I recently had to change the engine ( and I kept the tranny attached when I pulled it on of my TD wagons. I had a spare engine from a previous parts car that I finally junked. I'm a little mixed up and can't remember for sure, but I think that I tried to use the tranny that I pulled with my damaged engine rather than use the old one that had been sitting around gathering dust and drying out for several years.

I am a DIY but do my own mechanic work due to the fact that I live on a very small Island with no mechanic that really has any experience working on Mercedes and due to a small cash flow. This was my first attempt at swapping an engine. Everything seemed to go ok but I do remember that my friend who was helping me and I had a hard time mating the tranny and engine together.

I should say at this point that when I pulled both the engine from the parts car and the damaged engine from my driver I was not aware that I should have removed the bolts holding the torque converter to the flywheel and so they both stayed with the engine ...

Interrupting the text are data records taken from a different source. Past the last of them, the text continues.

/-- R45: a write to COMMIT.GROUP of a block that is STAGED is dropped and raises CFG_LIVE_WRITE, and so is a write to SYS_COMMIT_GUARD while any
group is staged. The page is powered, the writer is one it accepts, and no engine that belongs to a program is touched. -/
def Obligations.StagedCommitFieldsDropWrites : Prop :=
  ∀ (t : Nat) (i : Init) (a : Nat) (v : Word) (s : State), isReg a = true → a % 4 = 0 → (s.at t).answers (pageOf a) = true →
    (safeOnlyPage (pageOf a) = true ∨ safeOnlyReg a = true → trusted i s = true) → beamTouched s a v = false →
    (offOf a = 0x28 ∧ s.rb a 9 = true ∨ a = R.SYS_COMMIT_GUARD ∧ s.rd R.SYS_CG_ARMED ≠ 0#32) →
      ∃ u, exec (.registerWrite t i a 4 v) s = .next (raise Src.CFG_LIVE_WRITE u) ∧ Calm s u

/-- R14: what an accepted write does to each bit by its access code: RW (and RWL while not locked) takes the bit written, W1C clears it where 1 is
written, unless an event sets it in the same instant (R21), W1S sets it where 1 is written, every other bit of the live register stays; RWS bits go to the shadow. Nothing else changes but DIRTY of
the page's COMMIT. The register has no effect of its own. Where the spec leaves it to a reading, this is the model's (log entry 14). -/
def Obligations.RegisterWriteFollowsAccessCodes : Prop :=
  ∀ (t : Nat) (i : Init) (a : Nat) (v : Word) (s : State), isReg a = true → a % 4 = 0 → s.accepts t i a v → hookOf i a = noHook →
    legalize a v = v → offOf a ≠ 0x1c → offOf a ≠ 0x20 → offOf a ≠ 0x28 →
    ∃ u, exec (.registerWrite t i a 4 v) s = .next u ∧
      (∀ j < 32,
        let rw := maskOf (fun d => if s.locked (pageOf a) then d.rw else d.rw ||| d.rwl) a
        (u.rd a).getLsbD j =
          if (maskOf RegDef.w1s a).getLsbD j && v.getLsbD j then true
          else if (maskOf RegDef.w1c a).getLsbD j && v.getLsbD j then (s.rd a).getLsbD j && ((s.at t).evtBits a).getLsbD j
          else if rw.getLsbD j then v.getLsbD j
          else (s.rd a).getLsbD j) ∧
      (∀ j < 32, (u.sh a).getLsbD j = if (maskOf RegDef.rws a).getLsbD j then v.getLsbD j else (s.sh a).getLsbD j) ∧
      (maskOf RegDef.rws a ≠ 0#32 → u.rb (R.COMMIT (pageOf a)) 8 = true) ∧
      (∀ b, b ≠ a → b ≠ R.COMMIT (pageOf a) → u.rd b = s.rd b) ∧ (∀ b, b ≠ a → u.sh b = s.sh b) ∧
      (∀ b, u.st b = s.st b) ∧ (∀ b, u.ld b = s.ld b) ∧ u.nv = s.nv ∧ u.pending = s.pending

/-- R60, R535: a write into main SRAM that no protection stops stores its bytes at its addresses and no others; a read there that meets no marked
word answers the bytes, least significant first, and changes nothing; so does SRAM_READ. Where the spec leaves it to a reading, this is the model's
(log entry 12). -/
def Obligations.MainMemoryHoldsWhatIsWritten : Prop :=
  ∀ (t : Nat) (i : Init) (a : Nat) (s : State),
    (∀ l : List Byte, regionOf a = .main → regionOf (a + (l.length - 1)) = .main → firewall s a l.length = none → glmBlocked s a l.length = none →
      s.en P.PHO = false → s.en P.SCHED = false → i.isSafe = true → partialUe s a l.length = none →
      ∃ u, exec (.busWrite t i a l) s = .next u ∧ u.bus = ⟨0#32, false⟩ ∧
        (∀ k (h : k < l.length), u.ld (a + k) = l[k]) ∧ (∀ b, b < a ∨ a + l.length ≤ b → u.ld b = s.ld b) ∧
        (∀ b, u.rd b = s.rd b) ∧ (∀ b, u.st b = s.st b) ∧ (∀ b, u.sh b = s.sh b) ∧ u.nv = s.nv ∧ u.pending = s.pending) ∧
    (∀ n, regionOf a = .main → regionOf (a + (n - 1)) = .main → firstUe s a n = none → s.ce = [] →
      (∃ u, exec (.busRead t i a n) s = .next u ∧ u.bus = ⟨word (ofLE ((s.ldBytes a n).take 4)), false⟩ ∧ Calm s u) ∧
      (∃ u, exec (.sramRead t i a n) s = .next u ∧ u.bus = ⟨word (ofLE ((s.ldBytes a n).take 4)), false⟩ ∧ Calm s u))

/-- R536, R539: a scrub pass over main SRAM without marked words counts in PASSES and shows LATE by the pass's length. Where the spec leaves it to
a reading, this is the model's (log entry 12). -/
def Obligations.ScrubPassCountsAndTells : Prop :=
  ∀ (t : Nat) (s : State), s.rb R.NVM_SCRUB_CFG 0 = true → s.ce = [] → s.ue = [] →
    ∃ u, exec (.scrubPass t) s = .next u ∧ u.rf R.NVM_SCRUB_STAT 31 16 = (s.rf R.NVM_SCRUB_STAT 31 16 + 1) % 65536 ∧
      (u.rb R.NVM_SCRUB_STAT 0 = true ↔ max 60 (s.rf R.NVM_SCRUB_CFG 23 8) * 1000000000 < max s.now t - s.nvm.scrubStart) ∧
      u.nvm.scrubStart = max s.now t ∧ Only [R.NVM_SCRUB_STAT] [] s u

/-- R13, R34: a frame tick of a running device takes TICK_NUM on by one, or to the number that a first alignment has set (R420), unless something
at the tick resets the chip; time does not run back, and the queue and what the device keeps for life are safe. A device that is off or in DEEP_SLEEP has
no ticks. Every other command leaves TICK_NUM alone but for a chip reset. Where the spec leaves it to a reading, this is the model's (log entries 10, 28
and 187). -/
def Obligations.OnlyFrameTicksAdvanceTickNum : Prop :=
  ∀ s : State,
    (isOff s = false → pwrState s ≠ 3 → ∃ u, exec .frameTick s = .next u ∧ (u.tickNum = s.tim.jump.getD (s.tickNum + 1) ∨ u.tickNum = 0) ∧
      max s.now s.nextTick ≤ u.now ∧ u.pending = s.pending ∧ NotLowered s.nv u.nv) ∧
    (isOff s = true ∨ pwrState s = 3 → exec .frameTick s = .next s ∧ exec .commitDeadline s = .next s) ∧
    (∀ c, c ≠ .frameTick → ∃ u, exec c s = .next u ∧ (u.tickNum = s.tickNum ∨ u.tickNum = 0))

the engine went in ok and everything worked ok for about a week. Then suddenly it wouldn't engage in any gear when I tried to move the shifter.

I did have some trouble getting the engine and tranny to mate together and somebody told me that I probably cracked the gear on the tranny oil pump and that this is causing the current situation.

This whole downward spiral among other things is bumming me out an making me depressed.

HELP !!!

1) does this sound like the reasonable/probable diagnosis?
a) are there things I can check to confirm this prior to pulling the tranny
and tearing into it?

2) how hard/ complicated is it to replace the pump on one of these
trannies for a low/moderate level DIY like me ?

3) Where is the model number of the tranny located? I have spent literally several hours hunting for it and have even reached the point of disconnecting the drive shaft and dropping the tranny down part way to try to find it. Since I am confused about which tranny I put in, I am not even sure what year car it came from. ( I do know that the engine does not match with the wiring harness on the car but I assume that this is not the problem since everything worked ok for a week... ??? )

I have considered biting the bullet and selling my second child and ordering a rebuilt tranny from Sun Valley ( I hear that they are really
good ) for $1800.00 including shipping but they want all the model numbers and I can't find the one for the tranny and once I heard the oil pump theory I figured maybe I should check that out before springing for a rebuilt with money I don't really have sitting around extra.

Any Advice would be warmly appreciated. Any information on what I would need for parts, where to get them and/or instructions would be helpful as well as insight on how complicated this is would be awesome. I still have this other 'spare ' tranny so I thought I might be able to rob the oil pump off of it. Would love thoughts about the wisdom of this as well. I assume I would need to get a gasket kit. Also wanted suggestions about anything else in terms of preventative maintenance I might be able to do at my skill level while I hypothetically have the tranny opened up.

And if there is anyone with a higher skill / experience level that wants to come to Hawaii and stay in our vacation apartment as a barter while showing and helping me how to do the job private message me and maybe we can work something out as well...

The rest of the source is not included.